▸ **Exercise requirements**: Once you find the line containing "of pixels. -/" in the data below, copy it and each following line exactly, up to and including the line containing "theorem test_wf_refuses_the_prefix : (Instr.prefixCb", and nothing else.

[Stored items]
-- ==== Sys2Proof/Tests/Slice0.lean ====
section
/-! SUPPORT. The model's own tests. A docstring names the source of the expected result: a rule, or a vector of
95_test_vectors.md; those of one step follow that file's start conventions. -/

open Sys2Proof Sys2Proof.Machine

namespace Sys2Proof.Tests

-- One theorem at a time: side by side, the checks of this file take more threads than the memory limit has stacks for.
set_option Elab.async false

/-- The start state of 95_test_vectors.md: `code` in the image at 0100, registers changed by `g`, bytes placed. -/
def start (code : List Byte) (g : Cpu → Cpu) (bytes : List (Word × Byte)) : State :=
  let s : State := { State.reset with
    cpu := g { a := 0#8, f := 0#8, b := 0#8, c := 0#8, d := 0#8, e := 0#8, h := 0#8, l := 0#8, sp := 0xFFFE#16
               pc := 0x0100#16, ime := false, imePending := false, halted := false, faulted := none }
    cart := { State.blankCartridge with rom := Memory.ofBytes 0x100 code } }
  bytes.foldl (fun s p =>
    if State.storable (s.route p.1) then s.placeByte p.2 (s.route p.1) else s.write p.1 p.2) s

/-- What `f` says of the next state, if the result is one. -/
def ofNext {α : Type} (r : Result) (f : State → α) : Option α :=
  match r with
  | .next t => some (f t)
  | .fault _ => none
  | .refused _ => none

/-- What `f` says of the state after one step. -/
def after {α : Type} (s : State) (f : State → α) : Option α := ofNext (step s) f

/-- Bus writes one after another. -/
def writes (s : State) (l : List (Word × Byte)) : State := l.foldl (fun s p => s.write p.1 p.2) s

/-- The machine in CGB mode. -/
def cgb (s : State) : State := { s with cart := { s.cart with cgbMode := true } }

/-- A machine with another cartridge, its image all zero. -/
def withCart (kind : MbcKind) (romBanks ramBanks : Nat) : State :=
  State.powerOn Config.default
    { rom := [], cgbMode := false, kind := kind, hasRam := true, hasBattery := true, hasRtc := true
      romBanks := romBanks, ramBanks := ramBanks } []

/-- Shades as a list of pixels. -/
def shades (l : List Nat) : List Pixel := l.map fun n => Pixel.shade (BitVec.ofNat 2 n)

/-- A rendered line. -/
def lineOf (s : State) (ly : Nat) : List Pixel := ((s.renderScanline ly).ppu.raster[ly]?).getD []

/-! ### Well-formedness -/

/-- R356: 0xCB "is not an instruction by itself"; the check refuses it and nothing else here. -/
theorem test_wf_refuses_the_prefix : (Instr.prefixCb 0x37#8).wf = false ∧ Instr.swap_A.wf = true := by decide

/-! ### Decoding: every constructor, its word written out from R175 to R180 (operand bytes 0x34, 0x12) -/

theorem test_decode_00 : [0x00#8, 0x01#8, 0x02#8, 0x03#8, 0x04#8, 0x05#8, 0x06#8, 0x07#8, 0x08#8, 0x09#8, 0x0A#8,
  0x0B#8, 0x0C#8, 0x0D#8, 0x0E#8, 0x0F#8].map (decodeBytes · 0x34#8 0x12#8) = [.nop, .ld_BC_n16 0x1234#16,
  .ld_atBC_A, .inc_BC, .inc_B, .dec_B, .ld_B_n8 0x34#8, .rlca, .ld_atA16_SP 0x1234#16, .add_HL_BC, .ld_A_atBC,
  .dec_BC, .inc_C, .dec_C, .ld_C_n8 0x34#8, .rrca] := by
  decide +kernel

theorem test_decode_10 : [0x10#8, 0x11#8, 0x12#8, 0x13#8, 0x14#8, 0x15#8, 0x16#8, 0x17#8, 0x18#8, 0x19#8, 0x1A#8,
  0x1B#8, 0x1C#8, 0x1D#8, 0x1E#8, 0x1F#8].map (decodeBytes · 0x34#8 0x12#8) = [.stop 0x34#8, .ld_DE_n16 0x1234#16,
  .ld_atDE_A, .inc_DE, .inc_D, .dec_D, .ld_D_n8 0x34#8, .rla, .jr_e8 0x34#8, .add_HL_DE, .ld_A_atDE, .dec_DE,
  .inc_E, .dec_E, .ld_E_n8 0x34#8, .rra] := by
  decide +kernel

theorem test_decode_20 : [0x20#8, 0x21#8, 0x22#8, 0x23#8, 0x24#8, 0x25#8, 0x26#8, 0x27#8, 0x28#8, 0x29#8, 0x2A#8,
  0x2B#8, 0x2C#8, 0x2D#8, 0x2E#8, 0x2F#8].map (decodeBytes · 0x34#8 0x12#8) = [.jr_NZ_e8 0x34#8, .ld_HL_n16
  0x1234#16, .ld_atHLI_A, .inc_HL, .inc_H, .dec_H, .ld_H_n8 0x34#8, .daa, .jr_Z_e8 0x34#8, .add_HL_HL, .ld_A_atHLI,
  .dec_HL, .inc_L, .dec_L, .ld_L_n8 0x34#8, .cpl] := by
  decide +kernel

theorem test_decode_30 : [0x30#8, 0x31#8, 0x32#8, 0x33#8, 0x34#8, 0x35#8, 0x36#8, 0x37#8, 0x38#8, 0x39#8, 0x3A#8,
  0x3B#8, 0x3C#8, 0x3D#8, 0x3E#8, 0x3F#8].map (decodeBytes · 0x34#8 0x12#8) = [.jr_NC_e8 0x34#8, .ld_SP_n16
  0x1234#16, .ld_atHLD_A, .inc_SP, .inc_atHL, .dec_atHL, .ld_atHL_n8 0x34#8, .scf, .jr_C_e8 0x34#8, .add_HL_SP,
  .ld_A_atHLD, .dec_SP, .inc_A, .dec_A, .ld_A_n8 0x34#8, .ccf] := by
  decide +kernel

theorem test_decode_40 : [0x40#8, 0x41#8, 0x42#8, 0x43#8, 0x44#8, 0x45#8, 0x46#8, 0x47#8, 0x48#8, 0x49#8, 0x4A#8,
  0x4B#8, 0x4C#8, 0x4D#8, 0x4E#8, 0x4F#8].map (decodeBytes · 0x34#8 0x12#8) = [.ld_B_B, .ld_B_C, .ld_B_D, .ld_B_E,
  .ld_B_H, .ld_B_L, .ld_B_atHL, .ld_B_A, .ld_C_B, .ld_C_C, .ld_C_D, .ld_C_E, .ld_C_H, .ld_C_L, .ld_C_atHL, .ld_C_A]
  := by
  decide +kernel

theorem test_decode_50 : [0x50#8, 0x51#8, 0x52#8, 0x53#8, 0x54#8, 0x55#8, 0x56#8, 0x57#8, 0x58#8, 0x59#8, 0x5A#8,
  0x5B#8, 0x5C#8, 0x5D#8, 0x5E#8, 0x5F#8].map (decodeBytes · 0x34#8 0x12#8) = [.ld_D_B, .ld_D_C, .ld_D_D, .ld_D_E,
  .ld_D_H, .ld_D_L, .ld_D_atHL, .ld_D_A, .ld_E_B, .ld_E_C, .ld_E_D, .ld_E_E, .ld_E_H, .ld_E_L, .ld_E_atHL, .ld_E_A]
  := by
  decide +kernel

theorem test_decode_60 : [0x60#8, 0x61#8, 0x62#8, 0x63#8, 0x64#8, 0x65#8, 0x66#8, 0x67#8, 0x68#8, 0x69#8, 0x6A#8,
  0x6B#8, 0x6C#8, 0x6D#8, 0x6E#8, 0x6F#8].map (decodeBytes · 0x34#8 0x12#8) = [.ld_H_B, .ld_H_C, .ld_H_D, .ld_H_E,
  .ld_H_H, .ld_H_L, .ld_H_atHL, .ld_H_A, .ld_L_B, .ld_L_C, .ld_L_D, .ld_L_E, .ld_L_H, .ld_L_L, .ld_L_atHL, .ld_L_A]
  := by
  decide +kernel

theorem test_decode_70 : [0x70#8, 0x71#8, 0x72#8, 0x73#8, 0x74#8, 0x75#8, 0x76#8, 0x77#8, 0x78#8, 0x79#8, 0x7A#8,
  0x7B#8, 0x7C#8, 0x7D#8, 0x7E#8, 0x7F#8].map (decodeBytes · 0x34#8 0x12#8) = [.ld_atHL_B, .ld_atHL_C, .ld_atHL_D,
  .ld_atHL_E, .ld_atHL_H, .ld_atHL_L, .halt, .ld_atHL_A, .ld_A_B, .ld_A_C, .ld_A_D, .ld_A_E, .ld_A_H, .ld_A_L,
  .ld_A_atHL, .ld_A_A] := by
  decide +kernel

theorem test_decode_80 : [0x80#8, 0x81#8, 0x82#8, 0x83#8, 0x84#8, 0x85#8, 0x86#8, 0x87#8, 0x88#8, 0x89#8, 0x8A#8,
  0x8B#8, 0x8C#8, 0x8D#8, 0x8E#8, 0x8F#8].map (decodeBytes · 0x34#8 0x12#8) = [.add_A_B, .add_A_C, .add_A_D,
  .add_A_E, .add_A_H, .add_A_L, .add_A_atHL, .add_A_A, .adc_A_B, .adc_A_C, .adc_A_D, .adc_A_E, .adc_A_H, .adc_A_L,
  .adc_A_atHL, .adc_A_A] := by
  decide +kernel

theorem test_decode_90 : [0x90#8, 0x91#8, 0x92#8, 0x93#8, 0x94#8, 0x95#8, 0x96#8, 0x97#8, 0x98#8, 0x99#8, 0x9A#8,
  0x9B#8, 0x9C#8, 0x9D#8, 0x9E#8, 0x9F#8].map (decodeBytes · 0x34#8 0x12#8) = [.sub_A_B, .sub_A_C, .sub_A_D,
  .sub_A_E, .sub_A_H, .sub_A_L, .sub_A_atHL, .sub_A_A, .sbc_A_B, .sbc_A_C, .sbc_A_D, .sbc_A_E, .sbc_A_H, .sbc_A_L,
  .sbc_A_atHL, .sbc_A_A] := by
  decide +kernel

theorem test_decode_A0 : [0xA0#8, 0xA1#8, 0xA2#8, 0xA3#8, 0xA4#8, 0xA5#8, 0xA6#8, 0xA7#8, 0xA8#8, 0xA9#8, 0xAA#8,
  0xAB#8, 0xAC#8, 0xAD#8, 0xAE#8, 0xAF#8].map (decodeBytes · 0x34#8 0x12#8) = [.and_A_B, .and_A_C, .and_A_D,
  .and_A_E, .and_A_H, .and_A_L, .and_A_atHL, .and_A_A, .xor_A_B, .xor_A_C, .xor_A_D, .xor_A_E, .xor_A_H, .xor_A_L,
  .xor_A_atHL, .xor_A_A] := by
  decide +kernel

theorem test_decode_B0 : [0xB0#8, 0xB1#8, 0xB2#8, 0xB3#8, 0xB4#8, 0xB5#8, 0xB6#8, 0xB7#8, 0xB8#8, 0xB9#8, 0xBA#8,
  0xBB#8, 0xBC#8, 0xBD#8, 0xBE#8, 0xBF#8].map (decodeBytes · 0x34#8 0x12#8) = [.or_A_B, .or_A_C, .or_A_D, .or_A_E,
  .or_A_H, .or_A_L, .or_A_atHL, .or_A_A, .cp_A_B, .cp_A_C, .cp_A_D, .cp_A_E, .cp_A_H, .cp_A_L, .cp_A_atHL, .cp_A_A]
  := by
  decide +kernel

theorem test_decode_C0 : [0xC0#8, 0xC1#8, 0xC2#8, 0xC3#8, 0xC4#8, 0xC5#8, 0xC6#8, 0xC7#8, 0xC8#8, 0xC9#8, 0xCA#8,
  0xCC#8, 0xCD#8, 0xCE#8, 0xCF#8].map (decodeBytes · 0x34#8 0x12#8) = [.ret_NZ, .pop_BC, .jp_NZ_a16 0x1234#16,
  .jp_a16 0x1234#16, .call_NZ_a16 0x1234#16, .push_BC, .add_A_n8 0x34#8, .rst_00, .ret_Z, .ret, .jp_Z_a16 0x1234#16,
  .call_Z_a16 0x1234#16, .call_a16 0x1234#16, .adc_A_n8 0x34#8, .rst_08] := by
  decide +kernel

theorem test_decode_D0 : [0xD0#8, 0xD1#8, 0xD2#8, 0xD3#8, 0xD4#8, 0xD5#8, 0xD6#8, 0xD7#8, 0xD8#8, 0xD9#8, 0xDA#8,
  0xDB#8, 0xDC#8, 0xDD#8, 0xDE#8, 0xDF#8].map (decodeBytes · 0x34#8 0x12#8) = [.ret_NC, .pop_DE, .jp_NC_a16
  0x1234#16, .illegal_D3, .call_NC_a16 0x1234#16, .push_DE, .sub_A_n8 0x34#8, .rst_10, .ret_C, .reti, .jp_C_a16
  0x1234#16, .illegal_DB, .call_C_a16 0x1234#16, .illegal_DD, .sbc_A_n8 0x34#8, .rst_18] := by
  decide +kernel

theorem test_decode_E0 : [0xE0#8, 0xE1#8, 0xE2#8, 0xE3#8, 0xE4#8, 0xE5#8, 0xE6#8, 0xE7#8, 0xE8#8, 0xE9#8, 0xEA#8,
  0xEB#8, 0xEC#8, 0xED#8, 0xEE#8, 0xEF#8].map (decodeBytes · 0x34#8 0x12#8) = [.ldh_atA8_A 0x34#8, .pop_HL,
  .ldh_atC_A, .illegal_E3, .illegal_E4, .push_HL, .and_A_n8 0x34#8, .rst_20, .add_SP_e8 0x34#8, .jp_HL, .ld_atA16_A
  0x1234#16, .illegal_EB, .illegal_EC, .illegal_ED, .xor_A_n8 0x34#8, .rst_28] := by
  decide +kernel

theorem test_decode_F0 : [0xF0#8, 0xF1#8, 0xF2#8, 0xF3#8, 0xF4#8, 0xF5#8, 0xF6#8, 0xF7#8, 0xF8#8, 0xF9#8, 0xFA#8,
  0xFB#8, 0xFC#8, 0xFD#8, 0xFE#8, 0xFF#8].map (decodeBytes · 0x34#8 0x12#8) = [.ldh_A_atA8 0x34#8, .pop_AF,
  .ldh_A_atC, .di, .illegal_F4, .push_AF, .or_A_n8 0x34#8, .rst_30, .ld_HL_SP_e8 0x34#8, .ld_SP_HL, .ld_A_atA16
  0x1234#16, .ei, .illegal_FC, .illegal_FD, .cp_A_n8 0x34#8, .rst_38] := by
  decide +kernel

theorem test_decode_CB_00 : [0x00#8, 0x01#8, 0x02#8, 0x03#8, 0x04#8, 0x05#8, 0x06#8, 0x07#8, 0x08#8, 0x09#8, 0x0A#8,
  0x0B#8, 0x0C#8, 0x0D#8, 0x0E#8, 0x0F#8].map (decodeBytes 0xCB#8 · 0x12#8) = [.rlc_B, .rlc_C, .rlc_D, .rlc_E,
  .rlc_H, .rlc_L, .rlc_atHL, .rlc_A, .rrc_B, .rrc_C, .rrc_D, .rrc_E, .rrc_H, .rrc_L, .rrc_atHL, .rrc_A] := by
  decide +kernel

theorem test_decode_CB_10 : [0x10#8, 0x11#8, 0x12#8, 0x13#8, 0x14#8, 0x15#8, 0x16#8, 0x17#8, 0x18#8, 0x19#8, 0x1A#8,
  0x1B#8, 0x1C#8, 0x1D#8, 0x1E#8, 0x1F#8].map (decodeBytes 0xCB#8 · 0x12#8) = [.rl_B, .rl_C, .rl_D, .rl_E, .rl_H,
  .rl_L, .rl_atHL, .rl_A, .rr_B, .rr_C, .rr_D, .rr_E, .rr_H, .rr_L, .rr_atHL, .rr_A] := by
  decide +kernel

theorem test_decode_CB_20 : [0x20#8, 0x21#8, 0x22#8, 0x23#8, 0x24#8, 0x25#8, 0x26#8, 0x27#8, 0x28#8, 0x29#8, 0x2A#8,
  0x2B#8, 0x2C#8, 0x2D#8, 0x2E#8, 0x2F#8].map (decodeBytes 0xCB#8 · 0x12#8) = [.sla_B, .sla_C, .sla_D, .sla_E,
  .sla_H, .sla_L, .sla_atHL, .sla_A, .sra_B, .sra_C, .sra_D, .sra_E, .sra_H, .sra_L, .sra_atHL, .sra_A] := by
  decide +kernel

theorem test_decode_CB_30 : [0x30#8, 0x31#8, 0x32#8, 0x33#8, 0x34#8, 0x35#8, 0x36#8, 0x37#8, 0x38#8, 0x39#8, 0x3A#8,
  0x3B#8, 0x3C#8, 0x3D#8, 0x3E#8, 0x3F#8].map (decodeBytes 0xCB#8 · 0x12#8) = [.swap_B, .swap_C, .swap_D, .swap_E,
  .swap_H, .swap_L, .swap_atHL, .swap_A, .srl_B, .srl_C, .srl_D, .srl_E, .srl_H, .srl_L, .srl_atHL, .srl_A] := by
  decide +kernel

theorem test_decode_CB_40 : [0x40#8, 0x41#8, 0x42#8, 0x43#8, 0x44#8, 0x45#8, 0x46#8, 0x47#8, 0x48#8, 0x49#8, 0x4A#8,
  0x4B#8, 0x4C#8, 0x4D#8, 0x4E#8, 0x4F#8].map (decodeBytes 0xCB#8 · 0x12#8) = [.bit_0_B, .bit_0_C, .bit_0_D,
  .bit_0_E, .bit_0_H, .bit_0_L, .bit_0_atHL, .bit_0_A, .bit_1_B, .bit_1_C, .bit_1_D, .bit_1_E, .bit_1_H, .bit_1_L,
  .bit_1_atHL, .bit_1_A] := by
  decide +kernel

theorem test_decode_CB_50 : [0x50#8, 0x51#8, 0x52#8, 0x53#8, 0x54#8, 0x55#8, 0x56#8, 0x57#8, 0x58#8, 0x59#8, 0x5A#8,
  0x5B#8, 0x5C#8, 0x5D#8, 0x5E#8, 0x5F#8].map (decodeBytes 0xCB#8 · 0x12#8) = [.bit_2_B, .bit_2_C, .bit_2_D,
  .bit_2_E, .bit_2_H, .bit_2_L, .bit_2_atHL, .bit_2_A, .bit_3_B, .bit_3_C, .bit_3_D, .bit_3_E, .bit_3_H, .bit_3_L,
  .bit_3_atHL, .bit_3_A] := by
  decide +kernel

theorem test_decode_CB_60 : [0x60#8, 0x61#8, 0x62#8, 0x63#8, 0x64#8, 0x65#8, 0x66#8, 0x67#8, 0x68#8, 0x69#8, 0x6A#8,
  0x6B#8, 0x6C#8, 0x6D#8, 0x6E#8, 0x6F#8].map (decodeBytes 0xCB#8 · 0x12#8) = [.bit_4_B, .bit_4_C, .bit_4_D,
  .bit_4_E, .bit_4_H, .bit_4_L, .bit_4_atHL, .bit_4_A, .bit_5_B, .bit_5_C, .bit_5_D, .bit_5_E, .bit_5_H, .bit_5_L,
  .bit_5_atHL, .bit_5_A] := by
  decide +kernel

theorem test_decode_CB_70 : [0x70#8, 0x71#8, 0x72#8, 0x73#8, 0x74#8, 0x75#8, 0x76#8, 0x77#8, 0x78#8, 0x79#8, 0x7A#8,
  0x7B#8, 0x7C#8, 0x7D#8, 0x7E#8, 0x7F#8].map (decodeBytes 0xCB#8 · 0x12#8) = [.bit_6_B, .bit_6_C, .bit_6_D,
  .bit_6_E, .bit_6_H, .bit_6_L, .bit_6_atHL, .bit_6_A, .bit_7_B, .bit_7_C, .bit_7_D, .bit_7_E, .bit_7_H, .bit_7_L,
  .bit_7_atHL, .bit_7_A] := by
  decide +kernel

▸ **Your response**:
/-- Shades as a list of pixels. -/
def shades (l : List Nat) : List Pixel := l.map fun n => Pixel.shade (BitVec.ofNat 2 n)

/-- A rendered line. -/
def lineOf (s : State) (ly : Nat) : List Pixel := ((s.renderScanline ly).ppu.raster[ly]?).getD []

/-! ### Well-formedness -/

/-- R356: 0xCB "is not an instruction by itself"; the check refuses it and nothing else here. -/
theorem test_wf_refuses_the_prefix : (Instr.prefixCb 0x37#8).wf = false ∧ Instr.swap_A.wf = true := by decide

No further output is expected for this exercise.